### Activity
Reproduce the complete set of records, exactly as they appear.

■ ■ ■

/-- The group e.g has completed its instruction and become h, with a reuse latch; beside its registers only %retired and the
marks of a wait that is over have changed, so its trap registers and its shadow are as before. -/
structure Passed (s t : State) (e : Env) (latch : Option Latch) (h : Group) : Prop where
  frame : Frame s t e
  found : t.group? e.g.gid = some h
  group : h = { e.g with
    regs := h.regs
    latch := latch
    retired := e.g.retiredNext
    park := none
    due := none
    replies := []
    fetched := none }

/-! ## What the registers hold -/

/-- The vector registers are as before. -/
def VSame (r h : Regs) : Prop := ∀ n l, l < 32 → h.getV n l = r.getV n l

/-- The uniform registers are as before. -/
def KSame (r h : Regs) : Prop := ∀ j, h.getK j = r.getK j

/-- The lane predicates are as before. -/
def PSame (r h : Regs) : Prop := ∀ j, h.getP j = r.getP j

/-- The uniform predicates are as before. -/
def QSame (r h : Regs) : Prop := ∀ j, h.getQ j = r.getQ j

/-- The executing lanes have advanced past the instruction, and the divergence state is as before otherwise. -/
structure Flows (e : Env) (h : Regs) : Prop where
  live : h.live = e.g.regs.live
  wait : h.wait = e.g.regs.wait
  pc   : ∀ l, l < 32 → h.getPc l =
    if laneBit e.c.mask l then e.g.regs.getPc l + BitVec.ofNat 57 e.c.size else e.g.regs.getPc l

/-- v d holds f l in each lane l of m; every other register is as before. -/
structure WritesV (e : Env) (h : Regs) (m : Mask) (d : Nat) (f : Nat → Word) : Prop where
  v    : ∀ n l, l < 32 → h.getV n l = if n = d ∧ laneBit m l = true then f l else e.g.regs.getV n l
  k    : KSame e.g.regs h
  p    : PSame e.g.regs h
  q    : QSame e.g.regs h
  flow : Flows e h

/-- The pair v d holds f l in each lane l of m, the low word in v d; every other register is as before. -/
structure WritesV2 (e : Env) (h : Regs) (m : Mask) (d : Nat) (f : Nat → DWord) : Prop where
  v    : ∀ n l, l < 32 → h.getV n l =
    if laneBit m l = true ∧ n = d then (f l).extractLsb' 0 32
    else if laneBit m l = true ∧ n = d + 1 then (f l).extractLsb' 32 32
    else e.g.regs.getV n l
  k    : KSame e.g.regs h
  p    : PSame e.g.regs h
  q    : QSame e.g.regs h
  flow : Flows e h

/-- k d holds x, unless d is 0; every other register is as before. -/
structure WritesK (e : Env) (h : Regs) (d : Nat) (x : Word) : Prop where
  k    : ∀ j, h.getK j = if j = d ∧ d ≠ 0 then x else e.g.regs.getK j
  v    : VSame e.g.regs h
  p    : PSame e.g.regs h
  q    : QSame e.g.regs h
  flow : Flows e h

/-- The pair k d holds x, the low word in k d, unless d is 0; every other register is as before. -/
structure WritesK2 (e : Env) (h : Regs) (d : Nat) (x : DWord) : Prop where
  k    : ∀ j, h.getK j =
    if j = d ∧ d ≠ 0 then x.extractLsb' 0 32
    else if j = d + 1 ∧ d ≠ 0 then x.extractLsb' 32 32
    else e.g.regs.getK j
  v    : VSame e.g.regs h
  p    : PSame e.g.regs h
  q    : QSame e.g.regs h
  flow : Flows e h

/-- p d holds x l in each lane l of m, unless d is 0; every other register and predicate bit is as before. -/
structure WritesP (e : Env) (h : Regs) (m : Mask) (d : Nat) (x : Nat → Bool) : Prop where
  p    : ∀ j l, l < 32 → laneBit (h.getP j) l = if j = d ∧ d ≠ 0 ∧ laneBit m l = true then x l else laneBit (e.g.regs.getP j) l
  v    : VSame e.g.regs h
  k    : KSame e.g.regs h
  q    : QSame e.g.regs h
  flow : Flows e h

■ ■ ■

### Reply
/-- The group e.g has completed its instruction and become h, with a reuse latch; beside its registers only %retired and the
marks of a wait that is over have changed, so its trap registers and its shadow are as before. -/
structure Passed (s t : State) (e : Env) (latch : Option Latch) (h : Group) : Prop where
  frame : Frame s t e
  found : t.group? e.g.gid = some h
  group : h = { e.g with
    regs := h.regs
    latch := latch
    retired := e.g.retiredNext
    park := none
    due := none
    replies := []
    fetched := none }

/-! ## What the registers hold -/

/-- The vector registers are as before. -/
def VSame (r h : Regs) : Prop := ∀ n l, l < 32 → h.getV n l = r.getV n l

/-- The uniform registers are as before. -/
def KSame (r h : Regs) : Prop := ∀ j, h.getK j = r.getK j

/-- The lane predicates are as before. -/
def PSame (r h : Regs) : Prop := ∀ j, h.getP j = r.getP j

/-- The uniform predicates are as before. -/
def QSame (r h : Regs) : Prop := ∀ j, h.getQ j = r.getQ j

/-- The executing lanes have advanced past the instruction, and the divergence state is as before otherwise. -/
structure Flows (e : Env) (h : Regs) : Prop where
  live : h.live = e.g.regs.live
  wait : h.wait = e.g.regs.wait
  pc   : ∀ l, l < 32 → h.getPc l =
    if laneBit e.c.mask l then e.g.regs.getPc l + BitVec.ofNat 57 e.c.size else e.g.regs.getPc l

/-- v d holds f l in each lane l of m; every other register is as before. -/
structure WritesV (e : Env) (h : Regs) (m : Mask) (d : Nat) (f : Nat → Word) : Prop where
  v    : ∀ n l, l < 32 → h.getV n l = if n = d ∧ laneBit m l = true then f l else e.g.regs.getV n l
  k    : KSame e.g.regs h
  p    : PSame e.g.regs h
  q    : QSame e.g.regs h
  flow : Flows e h

/-- The pair v d holds f l in each lane l of m, the low word in v d; every other register is as before. -/
structure WritesV2 (e : Env) (h : Regs) (m : Mask) (d : Nat) (f : Nat → DWord) : Prop where
  v    : ∀ n l, l < 32 → h.getV n l =
    if laneBit m l = true ∧ n = d then (f l).extractLsb' 0 32
    else if laneBit m l = true ∧ n = d + 1 then (f l).extractLsb' 32 32
    else e.g.regs.getV n l
  k    : KSame e.g.regs h
  p    : PSame e.g.regs h
  q    : QSame e.g.regs h
  flow : Flows e h

/-- k d holds x, unless d is 0; every other register is as before. -/
structure WritesK (e : Env) (h : Regs) (d : Nat) (x : Word) : Prop where
  k    : ∀ j, h.getK j = if j = d ∧ d ≠ 0 then x else e.g.regs.getK j
  v    : VSame e.g.regs h
  p    : PSame e.g.regs h
  q    : QSame e.g.regs h
  flow : Flows e h

/-- The pair k d holds x, the low word in k d, unless d is 0; every other register is as before. -/
structure WritesK2 (e : Env) (h : Regs) (d : Nat) (x : DWord) : Prop where
  k    : ∀ j, h.getK j =
    if j = d ∧ d ≠ 0 then x.extractLsb' 0 32
    else if j = d + 1 ∧ d ≠ 0 then x.extractLsb' 32 32
    else e.g.regs.getK j
  v    : VSame e.g.regs h
  p    : PSame e.g.regs h
  q    : QSame e.g.regs h
  flow : Flows e h

/-- p d holds x l in each lane l of m, unless d is 0; every other register and predicate bit is as before. -/
structure WritesP (e : Env) (h : Regs) (m : Mask) (d : Nat) (x : Nat → Bool) : Prop where
  p    : ∀ j l, l < 32 → laneBit (h.getP j) l = if j = d ∧ d ≠ 0 ∧ laneBit m l = true then x l else laneBit (e.g.regs.getP j) l
  v    : VSame e.g.regs h
  k    : KSame e.g.regs h
  q    : QSame e.g.regs h
  flow : Flows e h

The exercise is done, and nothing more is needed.